После выкрика Алика все стихли и вокруг него образовалась пустота. Он сошел со стула, понимая, что этого уж ему не простят, что этим воспользуются, чтобы погубить его.
И потом часто Вера вспоминала глаза Алика и то, как она промолчала. Она стонала по ночам и плакала, завернувшись с головой в одеяло. Алик был арестован и осужден на 5 лет исправительной колонии для малолетних преступников по статье 58–10 (антисоветская агитация). Ему вменялась клевета на советский суд. Воспитательница потом сказала Вере: «Видишь, хорошо, что я тебя остановила».
В 1940 году детдом, где жила Вера, перевели на восток, за Ташкент. К ее радости, случилось так, что Юлин детдом перевели в поселок, находящийся всего в 50 километрах от Вериного. И вот однажды из Юлиного детдома приехал шофер, который знал и Ольгу Арсеньевну, и Юлю. «Сестренка твоя сильно болела дизентерией, — сказал он. — Тоненькая, как былинка, и вся запаршивела. Конечно, ей бы сейчас питание, а какое там питание».
Верочка незадолго до этого получила первую посылку от матери. В ней был сахар, яичный порошок, три плитки шоколада, пачка витаминов, блузочка и вязаный шарф. Она решила, что, обладая таким богатством, она выходит Юлю, спасет ее. И вот девочка убежала ночью из детдома и пошла к Юле. Она очень боялась, что ее поймают, боялась бродячих собак и злых людей.
Шла она пять ночей, а днем спала в кустах. На шестой день дошла. Юлю она действительно нашла бледной и худенькой, всю покрытую какой-то экземой. Сестры бросились друг другу в объятия и не отпускали друг друга, боясь, что их разлучат. Ольга Арсеньевна увела их в свою комнату, а сама пошла к заведующей просить, чтобы Веру оставили в их детдоме. Это ей удалось, и Вера действительно выходила Юлю. Она уступала ей свой сахар и масло, добывала иногда на работе в совхозе фрукты, меняла вещи, присланные матерью, на яйца и белый хлеб.
Когда Верочке исполнилось 16 лет, она ушла из детдома ученицей токаря на завод.

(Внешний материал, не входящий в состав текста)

-- ==== Sys2Proof/Machine/Dispatch.lean ====
section
/-! DEFINITION. Which meaning each command has: one arm per row of the opcode table. -/

namespace Sys2Proof.Machine
open Host
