/-- While the SoC runs: an attention press that is not refused begins a removal, and one within 5 s in Removing cancels it; the
removal's end, an accepted off and a forced off release the drive; a Ready slot is contained with its REASON, and a
drive pulled out leaves its slot Empty; the peer's slot news is acted on; power on, retrain and prepare move a slot in
the states of their rules with STATUS 0; a member command that timed out or failed is sent again up to three times, and then
its slot is contained, its member fails or it meets its fate. -/
def Obligations.SlotRemovalCommandsComplete : Prop :=
  (∀ (s : State) k, s.running = true → k < 48 →
    (∃ t, exec (.attentionPress k false) s = .next t ∧ t.rd (SLT_STAT.ATTN k) = 0 ∧ t.slots = s.slots ∧ t.out = s.out) ∧
    (s.flag (SLT_CTL.ATTN_EN k) = true → (s.slotState k = slotRemoving → (s.slotHold k).ending = false → s.slotTime k 5000 = false →
        ∃ t, exec (.attentionPress k true) s = .next t ∧
        t.rd (SLT_STAT.ATTN k) = 1 ∧ t.rd (SLT_EVT.CANCEL k) = 1 ∧ t.rd (SLT_STAT.STATE k) = (s.slotHold k).back % 16) ∧
      (∀ u : State, slotRemovable (s.slotState k) = true → u = (s.wr (SLT_STAT.ATTN k) 1).slotEvent k (SLT_EVT.ATTN_PRESS k) →
        (s.slotState k = slotReady → u.removalRefused k = false) → ∃ t, exec (.attentionPress k true) s = .next t ∧
          t = (u.onHold k fun h => { h with back := s.slotState k }).setSlot k slotRemoving ∧
          t.rd (SLT_STAT.STATE k) = slotRemoving ∧ (t.slotHold k).back = s.slotState k ∧ t.rd (SLT_EVT.ATTN_PRESS k) = 1)) ∧
    (s.slotState k = slotRemoving → (s.slotHold k).ending = false → s.slotTime k 5000 = true →
      exec (.removalTimerEnd k) s = .next (s.endRemoval k).runJobs) ∧
    (s.slotState k = slotReady → ∀ reason, reason ≠ 9 → exec (.containment k reason) s = .next (s.containSlot k reason).runJobs) ∧
    (s.slotState k = slotReady → exec (.containment k 9) s = .next ((s.count (SLT_UNCORR.addr k)).containSlot k 9).runJobs) ∧
    (s.slotState k ≠ slotEmpty → ∃ u : State, exec (.surpriseRemoval k) s = .next u.runJobs ∧ u.rd (SLT_STAT.STATE k) = slotEmpty ∧
      u.rd (SLT_STAT.PRSNT k) = 0 ∧ u.rd (SLT_EVT.PRSNT_CHG k) = 1 ∧ (u.slotHold k).debounced = false)) ∧
  (∀ (s : State) k, s.running = true → k < 48 →
    (∀ reason set u, s.liveMember k = some (set, u) → exec (.peerSlotEvent k (.failed reason)) s = .next (s.failMember set u).runJobs) ∧
    (∀ u, u = (s.onSlots fun x => { x with peerOff := k :: x.peerOff.filter (· != k) }) → exec (.peerSlotEvent k .entersOff) s =
      .next (if s.flag (SLT_STAT.PWR_OWN k) then u else u.wr (SLT_STAT.PWR_NET k) 0).slotsGo.runJobs) ∧
    (exec (.peerSlotEvent k .leavesOff) s =
      .next ((s.onSlots fun x => { x with peerOff := x.peerOff.filter (· != k) }).wr (SLT_STAT.PWR_NET k) 1).runJobs) ∧
    ((s.liveMember k).isSome = true → exec (.peerSlotEvent k (.ready false)) s = .next (s.registerOn k).runJobs)) ∧
  (∀ (s : State) who k a, s.running = true → k < 48 → a = SLT_CMD.addr k → s.Opens who a → s.flag (SLT_CMD.BUSY k) = false →
    (s.slotState k = slotOff → ∃ t, exec (.slotPowerOn who k) s = .next t ∧ t.rd (SLT_CMD.STATUS k) = 0 ∧
      t.rd (SLT_STAT.STATE k) = slotPowering ∧ t.rd (SLT_STAT.PWR_OWN k) = 1 ∧ k ∈ t.slots.pulled) ∧
    (∀ u : State, u = (s.written a 0x20000).endRemoval k → slotRemovable (s.slotState k) = true ∨ s.slotState k = slotRemoving →
      (s.slotHold k).ending = false → (s.slotState k = slotReady → (s.written a 0x20000).removalRefused k = false) →
      exec (.slotOff who k) s = .next ((u.wrs [(SLT_CMD.STATUS k, 0),
        (SLT_CMD.BUSY k, if (u.slotHold k).ending then 1 else 0)]).answered who a 0x20000).runJobs) ∧
    (∀ u : State, u = (s.written a 0x30000).endRemoval k → slotRemovable (s.slotState k) = true ∨ s.slotState k = slotRemoving →
      (s.slotHold k).ending = false →
      exec (.slotForcedOff who k) s = .next ((u.wrs [(SLT_CMD.STATUS k, 0),
        (SLT_CMD.BUSY k, if (u.slotHold k).ending then 1 else 0)]).answered who a 0x30000).runJobs) ∧
    (s.slotState k = slotContained ∨ s.slotState k = slotRefused → ∃ t, exec (.slotRetrain who k) s = .next t ∧
      t.rd (SLT_CMD.STATUS k) = 0 ∧ t.rd (SLT_STAT.STATE k) = slotTraining ∧ t.rd (SLT_LSTAT.UP k) = 0) ∧
    (s.slotState k = slotRefused → s.preparable k = true → s.rd (SLT_STAT.REASON k) ≠ 1 →
      ∃ t, exec (.slotPrepare who k false true) s = .next t ∧ t.rd (SLT_CMD.STATUS k) = 0 ∧
        t.rd (SLT_STAT.STATE k) = slotChecking)) ∧
  (∀ (s u : State) op o, s.running = true → s.store.ops.find? (·.id == op) = some o →
    (o.sentAt + s.rd (SLT_CFG.CMD_TMO o.slot) * 1000000 ≤ s.now →
      u = (s.count (SLT_TMO.addr o.slot)).emit (.driveAdmin o.slot (.abort op)) →
      (o.timeouts < 3 → exec (.memberCommandTimeout op) s = .next (u.resendOp { o with timeouts := o.timeouts + 1 }).runJobs) ∧
      (3 ≤ o.timeouts → u.slotState o.slot ≠ slotRemoving → exec (.memberCommandTimeout op) s =
        .next (u.containSlot o.slot 0xB).runJobs) ∧
      (3 ≤ o.timeouts → u.slotState o.slot = slotRemoving → exec (.memberCommandTimeout op) s =
        .next ((u.opLost o).slotMemberFails o.slot 0xB).runJobs)) ∧
    (o.retries < 3 → exec (.memberCommandError op) s = .next (s.resendOp { o with retries := o.retries + 1 }).runJobs) ∧
    (3 ≤ o.retries → o.kind = .read → exec (.memberCommandError op) s = .next (s.opLost o).runJobs) ∧
    (3 ≤ o.retries → o.kind ≠ .read → u = s.walkWriteFailed o → exec (.memberCommandError op) s =
      .next (if (u.liveMember o.slot).isSome then u.slotMemberFails o.slot 0xD else u.opLost o).runJobs))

Время было военное, и подростки заменяли ушедших на фронт рабочих. Верочка стала квалифицированным токарем и немного погодя взяла Юлю из детдома к себе на койку в общежитие. Маленькая мама воспитывала Юлю очень строго, следила за ее учебой. Софья Михайловна систематически посылала посылки, и девочки кое-как жили.
В 1945 году Софья Михайловна, которая уже работала в Магадане вольным врачом и имела большие связи, так как лечила детей у всего начальства, сумела достать пропуск, и девочки приехали на Колыму к матери. Какие счастливые они были, когда дождливым днем в августе 1945 года пароход привез их в бухту Нагаева!

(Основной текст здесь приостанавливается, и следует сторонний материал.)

theorem After.ofSealed {α β : Type} {T : Nat} {b t : State} {x : α} {y : β} {o : Option (α × β × State)} (q : o = some (x, y, t))
    (h : AfterSome T b (fun v => v.2.2) o) : After T b t := h _ q

theorem After.ofOkPair {ε α : Type} {T : Nat} {b t : State} {x : α} {e : Except ε (α × State)} (q : e = .ok (x, t))
    (h : AfterEx T b (fun v => v.2) e) : After T b t := h _ q

theorem After.ofOk {ε : Type} {T : Nat} {b t : State} {e : Except ε State} (q : e = .ok t) (h : AfterEx T b (fun v => v) e) : After T b t := h _ q

/-- What a routed command leads to, where a write starts one. -/
def AfterRoute (T : Nat) (b : State) (r : Option (Host.Outcome State Fault Refusal)) : Prop := ∀ o, r = some o → AfterOut T b o

theorem AfterRoute.ofSome {T : Nat} {b : State} {o : Host.Outcome State Fault Refusal} (h : AfterOut T b o) : AfterRoute T b (some o) := by
  intro p e
  injection e with e
  exact e ▸ h

theorem AfterRoute.ofNone {T : Nat} {b : State} : AfterRoute T b none := fun _ e => nomatch e

theorem AfterRoute.or {T : Nat} {b : State} {r q : Option (Host.Outcome State Fault Refusal)} (h : AfterRoute T b r) (g : AfterRoute T b q) :
    AfterRoute T b (r.or q) := by
  cases r with
  | none => exact g
  | some o => exact h

/-- A state that has sent nothing leads on to one whose outputs, filtered, go on top of what was sent before. -/
theorem After.quiet {T : Nat} {b s t : State} (h : After T b s) (g : After T (s.onOut fun _ => []) t) (p : Output → Bool) :
    After T b (t.onOut fun l => l.filter p ++ s.out) := by
  obtain ⟨h1, h2, ⟨l, h3⟩, h4⟩ := h
  obtain ⟨g1, g2, _, g4⟩ := g
  exact ⟨fun c => g1 (h1 c), g2.trans h2, ⟨t.out.filter p ++ l, by
    show t.out.filter p ++ s.out = _
    rw [h3, List.append_assoc]⟩, fun x e => Part.same_trans (h4 x e) (Part.same_onOut (Part.same_offOut (g4 x e)))⟩

theorem AfterRoute.ite {T : Nat} {b : State} {c : Prop} [Decidable c] {x y : Option (Host.Outcome State Fault Refusal)}
    (hx : AfterRoute T b x) (hy : AfterRoute T b y) : AfterRoute T b (if c then x else y) := by
  split <;> assumption

end Sys2Proof.Machine
end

После семи бесприютных лет их встретила мать, изменившаяся значительно меньше, чем они ожидали: те же длинные, блестящие каштановые волосы, те же нежные руки, те же добрые глаза!
У матери была хорошая комната, где все, начиная с кроватей с новыми ночными рубашками под подушкой и кончая духами на туалетном столике и вышитыми украинскими кофточками, было приготовлено для них. Мать варила им украинские борщи, вареники со сметаной, ласкала их, не могла с ними наговориться. Месяц прошел в блаженной суматохе, воспоминаниях детства, рассказах о семи годах разлуки, во взаимном узнавании. Первого сентября Юля пошла учиться в школу, и встал вопрос о том, что делать Вере. Она было заикнулась, что имеет квалификацию токаря по металлу и пойдет работать на авторемонтный завод, но мать в ужасе заткнула уши. «Хватит, мы с тобой намучились. Теперь все будет по-другому. Я устрою тебя на легкую работу секретарем в Управлении Дальстроя, и ты поступишь в десятый класс школы рабочей молодежи. (Верочка окончила только девять классов.) А потом посмотрим. Ты ведь хочешь учиться, чтобы быть врачом. Это и моя цель — дать вам образование, как хотел папа».
И Верочка поступила секретарем в Управление Дальстроя. На новой работе Вера столкнулась с нравами, специфическими для Колымы. Там были две категории работников: бывшие заключенные и договорники. Бывшие заключенные работали, как правило, за двоих. Бывало так, что главный бухгалтер был договорник, а его помощник — бывший заключенный. Работал помощник, а зарплату получал вчетверо ниже своего начальника, который представительствовал. В плановом отделе заведующей была жена начальника отдела кадров, которая не только ничего не смыслила в работе, но не считала нужным даже высиживать свои восемь часов. Часто в рабочее время ее можно было встретить в магазинах или найти дома, наблюдающей, как дневальный (у ответработников были дневальные из заключенных) убирает квартиру. Но работа от этого не страдала, так как у этой заведующей, получавшей тысячи три зарплату, рядовым плановиком работал бывший экономист из Госплана. Это был тихий, запуганный человек, готовый сидеть в отделе день и ночь и работавший, наверное, не за двоих, а за троих.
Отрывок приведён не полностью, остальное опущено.